Segment Start: Extracted information
/-- R205–R213, Tables 08.1 and 08.13, with the typical thresholds and the mean without its fraction (the model's choices, log entries 136 and 138): at a sample
tick of an enabled input the raw state follows its level and the filter counts it; where the output changes, the point is delivered, and an armed
WAKE_EN input latches; a conversion takes its slot, and the last one that the oldest interval start asks for delivers the mean; cyclic sensing counts the periods that differ from the
reference and wakes after DARK_CONFIRM of them; after Dark or Buoy every input that differs from its point is delivered under the first tick of its joined stream;
INPUT.CONFIG sets the input that its record names, leaves its output, and writes the point of a disabled one 0 at E. -/
def Obligations.InputsDeliverAndSense : Prop :=
  (∀ i mv raw c o s, i < 48 → siSampled s = true → (siCfg s i).enable = true → sampleTick i (siCfg s i).sample s.input.count = true →
    raw = (if siThreshold (siCfg s i) s.seq.vbatl < mv then (siCfg s i).toBat
      else if mv + 500 < siThreshold (siCfg s i) s.seq.vbatl then !(siCfg s i).toBat else (siOf s i).raw) →
    c = (if raw = true then min ((siOf s i).count + 1) (siCfg s i).countF else (siOf s i).count - 1) →
    o = (if c = (siCfg s i).countF then true else if c = 0 then false else (siOf s i).out) →
    ∃ t, exec (.siFilterChange i mv) s = .next t ∧ siOf t i = { siOf s i with raw := raw, count := c, out := o } ∧
      (∀ k, k ≠ i → siOf t k = siOf s k) ∧ (o = (siOf s i).out → t.plane = s.plane) ∧
      (o ≠ (siOf s i).out → Observed s t 7 i [(siPoint i, BitVec.ofNat 16 (b2n o))] []) ∧
      (o ≠ (siOf s i).out → (siCfg s i).wakeEn = true → armedSource s 1 i = true → ∃ l ∈ t.sleep.latches, l.cause = 1 ∧ l.index = i)) ∧
  (∀ n mv code s, slotOwner s = some n → code = min 4095 (mv * 4096 / (if (vget s.store.input.ai n).range = 0 then 5000 else 40000)) →
    ∃ t, exec (.aiConversionResult n mv) s = .next t ∧ slotOwner t = none ∧
      ((vget s.input.ai n).got.length + 1 ≠ (vget s.input.ai n).starts.headD 0 → (vget t.input.ai n).got = (vget s.input.ai n).got ++ [code] ∧
        (vget t.input.ai n).starts = (vget s.input.ai n).starts ∧ t.plane = s.plane) ∧
      ((vget s.input.ai n).got.length + 1 = (vget s.input.ai n).starts.headD 0 →
        vget t.input.ai n = { starts := (vget s.input.ai n).starts.drop 1 } ∧ Observed s t 7 (64 + n)
        [(aiPoint n, BitVec.ofNat 16 (16 * (((vget s.input.ai n).got ++ [code]).sum / ((vget s.input.ai n).got.length + 1))))] [])) ∧
  (∀ g mvs s, sensing s = true → g < 6 → pulseEnds s g = true →
    ∃ t, exec (.cyclicSense ⟨g, mvs⟩) s = .next t ∧ t.plane = s.plane ∧ ∀ i n, i < 48 →
      n = (if siRaw (siCfg s i) s.seq.vbatl (siOf s i).raw (mvs.getD (i - 8 * g) 0) = (siOf s i).ref then 0 else (siOf s i).differs + 1) →
      (i / 8 = g → (siCfg s i).wakeEn = true → (siOf t i).differs = n ∧
        (s.store.input.dark.confirm ≤ n → armedSource s 1 i = true → ∃ l ∈ t.sleep.latches, l.cause = 1 ∧ l.index = i)) ∧
      (i / 8 ≠ g ∨ (siCfg s i).wakeEn = false → siOf t i = siOf s i)) ∧
  (∀ s, ∃ t, exec .tickHallInputReload s = .next t ∧
    (s.input.reloadSi = true → feedsL0 s 7 = true → t.input.reloadSi = false ∧ ∀ i, i < 48 → pget s (siPoint i) ≠ BitVec.ofNat 16 (b2n (siOf s i).out) →
      Delivered s t (joinStamp s 7) 7 i [(siPoint i, BitVec.ofNat 16 (b2n (siOf s i).out))] []) ∧
    (s.input.reloadFi = true → feedsL0 s 8 = true → s.points.stale = false → s.input.die.running = true → t.input.reloadFi = false ∧
      ∀ n, n < 16 → pget s (fiPoint n) ≠ BitVec.ofNat 16 (b2n (vget s.input.die.fi n).out) →
        Delivered s t (joinStamp s 8) 8 n [(fiPoint n, BitVec.ofNat 16 (b2n (vget s.input.die.fi n).out))] [])) ∧
  (∀ p i s, KeeperRuns inputConfigOp p s → p.bit 16 0 = false → p.bit 16 1 = false → inCount p = 1 → inIsAi p 0 = false → i = inIx p 0 →
    inputsAgree { s.store.input with si := vmod s.store.input.si i fun _ => siCfgOf p 0 } = true →
    ∃ t, exec (.inputConfig p) s = .next t ∧ Completed p .ok s t ∧ siCfg t i = siCfgOf p 0 ∧ (∀ k, k ≠ i → siCfg t k = siCfg s k) ∧
      t.store.input.ai = s.store.input.ai ∧ (siOf t i).out = (siOf s i).out ∧
      (siOf t i).count = (if (siOf s i).out = true then (siCfgOf p 0).countF else 0) ∧
      ((siCfgOf p 0).enable = false → landed s 0 s.stamp = false → Delivered s t s.stamp 7 i [(siPoint i, 0)] []) ∧
      ((siCfgOf p 0).enable = false → landed s 0 s.stamp = true → feedsL0 s 7 = true → s.points.writesNow < 4096 → Tbl.wf 0 s.points.mem = true →
        pget t (siPoint i) = 0)) ∧
  (∀ p n s, KeeperRuns inputConfigOp p s → p.bit 16 0 = false → p.bit 16 1 = false → inCount p = 1 → inIsAi p 0 = true → n = inIx p 0 →
    (inputsAgree { s.store.input with ai := vmod s.store.input.ai n fun _ => aiCfgOf p 0 } = true →
      ∃ t, exec (.inputConfig p) s = .next t ∧ Completed p .ok s t ∧ vget t.store.input.ai n = aiCfgOf p 0 ∧ t.store.input.si = s.store.input.si ∧
        vget t.input.ai n = {}) ∧
    (inputsAgree { s.store.input with ai := vmod s.store.input.ai n fun _ => aiCfgOf p 0 } = false →
      ∃ t, exec (.inputConfig p) s = .next t ∧ Completed p .conflict s t ∧ t.store.input = s.store.input))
Segment End: Extracted information
# [Work task]
Return, word for word, the lines of the data above from the line with "(i / 8 = g → (siCfg" through the line with "s.input.die.fi n).out) →", inclusive.

# [Output for this task]
      (i / 8 = g → (siCfg s i).wakeEn = true → (siOf t i).differs = n ∧
        (s.store.input.dark.confirm ≤ n → armedSource s 1 i = true → ∃ l ∈ t.sleep.latches, l.cause = 1 ∧ l.index = i)) ∧
      (i / 8 ≠ g ∨ (siCfg s i).wakeEn = false → siOf t i = siOf s i)) ∧
  (∀ s, ∃ t, exec .tickHallInputReload s = .next t ∧
    (s.input.reloadSi = true → feedsL0 s 7 = true → t.input.reloadSi = false ∧ ∀ i, i < 48 → pget s (siPoint i) ≠ BitVec.ofNat 16 (b2n (siOf s i).out) →
      Delivered s t (joinStamp s 7) 7 i [(siPoint i, BitVec.ofNat 16 (b2n (siOf s i).out))] []) ∧
    (s.input.reloadFi = true → feedsL0 s 8 = true → s.points.stale = false → s.input.die.running = true → t.input.reloadFi = false ∧
      ∀ n, n < 16 → pget s (fiPoint n) ≠ BitVec.ofNat 16 (b2n (vget s.input.die.fi n).out) →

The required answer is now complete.